Nuotare è innanzi tutto il mare, provare questa sorta di amore sacro per il mare, tornare a sentirci, proprio grazie all’abbraccio del mare, un tutt’uno con l’universo: “C’è silenzio, e il mare è intatto e immobile ad aspettarmi. È necessario guardare lungamente il mare. Una forma di meditazione che aiuta a staccarsi da sé: una dimensione senza corpo, senza tempo, fatta solo di sensi. Il respiro comincia a farsi profondo, le narici annusano, e i rumori del mare fanno rallentare il sangue”. Sì, nuotare in mare è pensiero puro.

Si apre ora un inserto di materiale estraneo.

-- ==== Sys2Proof/Certificates/Slice0/Obligations.lean ====
section
/-! DEFINITION. The statements for the provers. First the words they are made of, then one definition per obligation. A
meaning runs after the fetch (10_state.md R25), so in a statement about `exec` the PC of `s` is past the instruction's bytes,
and `cycles` and `bus` of `s` are what the step has counted and done before. A state given as a record update of `s` says
that every other field, memory among them, is as in `s`.

A statement holds over every bus (00_scope.md R9, 20_memory.md R53): the bytes read are those that the bus answers, one access
after another, and `device` and `bus` are what the accesses leave. What a statement says beside that under `OnRam` is the same
over the default memory of R52, in which a read answers the byte the memory holds. MemoryIsReadAfterWrite says what one access
does over either.

Where a clause rests on a decision or an inference that the spec marks as its own (D<n> of 92_eei_decisions.md) or on a choice
of the model (a log entry), the docstring names it. For all of the statements together: the opcode bytes and base counts are
the spec's general knowledge, 93_implementation_defined.md G1 and G2 (log entry 4), and that the transactions a rule lists are
all there are, in that order, is decision D10 (log entry 17). -/

namespace Sys2Proof.Claims

open Sys2Proof Sys2Proof.Machine

/-- The byte `op` alone is the instruction `i`, with base cycle count `base` (30_encoding.md R82 format F1, R86). -/
def Opcode1 (op : Byte) (base : Nat) (i : Instr) : Prop :=
  (∀ rest, decode (op :: rest) = .ok (i, rest)) ∧ baseCycles i = base

/-- The byte `op` and an operand byte are the instruction `mk d` (format F2). -/
def Opcode2 (op : Byte) (base : Nat) (mk : Byte → Instr) : Prop :=
  ∀ d, (∀ rest, decode (op :: d :: rest) = .ok (mk d, rest)) ∧ baseCycles (mk d) = base

/-- The byte `op` and an operand word, low byte first, are the instruction `mk w` (format F3). -/
def Opcode3 (op : Byte) (base : Nat) (mk : Word → Instr) : Prop :=
  ∀ lo hi, (∀ rest, decode (op :: lo :: hi :: rest) = .ok (mk (mkWord hi lo), rest)) ∧
    baseCycles (mk (mkWord hi lo)) = base

/-- The eight rows of an instruction of the modes of LDA, in the order of R86, with the counts of the read class. -/
def AluOpcodes (i : AluOperand → Instr) (imm zp zpx abs abx aby izx izy : Byte) : Prop :=
  Opcode2 imm 2 (fun v => i (.imm v)) ∧ Opcode2 zp 3 (fun d => i (.zp d)) ∧ Opcode2 zpx 4 (fun d => i (.zpx d)) ∧
  Opcode3 abs 4 (fun w => i (.abs w)) ∧ Opcode3 abx 4 (fun w => i (.abx w)) ∧ Opcode3 aby 4 (fun w => i (.aby w)) ∧
  Opcode2 izx 6 (fun d => i (.izx d)) ∧ Opcode2 izy 5 (fun d => i (.izy d))

/-- The five rows of a shift or rotate. -/
def ShiftOpcodes (i : ShiftOperand → Instr) (acc zp zpx abs abx : Byte) : Prop :=
  Opcode1 acc 2 (i .acc) ∧ Opcode2 zp 5 (fun d => i (.zp d)) ∧ Opcode2 zpx 6 (fun d => i (.zpx d)) ∧
  Opcode3 abs 6 (fun w => i (.abs w)) ∧ Opcode3 abx 7 (fun w => i (.abx w))

/-- The four rows of INC or DEC. -/
def IncOpcodes (i : IncOperand → Instr) (zp zpx abs abx : Byte) : Prop :=
  Opcode2 zp 5 (fun d => i (.zp d)) ∧ Opcode2 zpx 6 (fun d => i (.zpx d)) ∧
  Opcode3 abs 6 (fun w => i (.abs w)) ∧ Opcode3 abx 7 (fun w => i (.abx w))

/-- The operand byte M of a reading instruction (40_dispatch_and_operand_decoder.md R117): an immediate, or what the bus answers
to a read of the effective address after the decoder's own reads. -/
def operandByte (s : State) : Source → Byte
  | .imm v => v
  | .mem o => (memRead (locate s o).state (locate s o).addr).1

/-- The state after the operand byte is read: an immediate makes no access. -/
def operandState (s : State) : Source → State
  | .imm _ => s
  | .mem o => (memRead (locate s o).state (locate s o).addr).2

/-- The decoder's `crossed` bit; an immediate has none. -/
def operandCrossed (s : State) : Source → Bool
  | .imm _ => false
  | .mem o => (locate s o).crossed

/-- `SetNZ(v)` (41_flag_and_stack_primitives.md R130): Z and N from `v`, the other four flags as they were. -/
def withNZ (p : Flags) (v : Byte) : Flags := { p with z := decide (v = 0x00), n := v.getLsbD 7 }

Ma il libro di Valentina Fortichiari non parla solo di nuoto: scopre e rivela, come un’onda, i racconti del mare. Racconta tutte le storie affondate e profondissime che il mare conserva in sé, che tiene strette nel cuore dei suoi abissi. È quindi anche un libro di racconti, perfetti, misteriosi, rapiti all’insondabile profondità dell’essere: il racconto del tonno di corsa, del pesce volante, del narvalo unicorno degli oceani, della foca artica, del cavalluccio marino… In realtà, sono racconti che parlano di noi, della nostra vita: gli amori, le amicizie, i pericoli, i tradimenti, il dolore… Il dolore di un figlio che vede morire sua madre, e poco importa se la madre è una donna o una balena, uccisa e squartata da marinai: negli occhi di suo figlio, il piccolo capodoglio solitario, lei è la “madre legata con funi, trainata, mentre le acque al suo passaggio si tingevano di rosso” e lui la segue perché non può far altro: “Confuso, disperato, incapace di aiutarla mentre la balena a pancia in su fissava il sole, non gli riusciva, irragionevole, affamato, di abbandonarla”.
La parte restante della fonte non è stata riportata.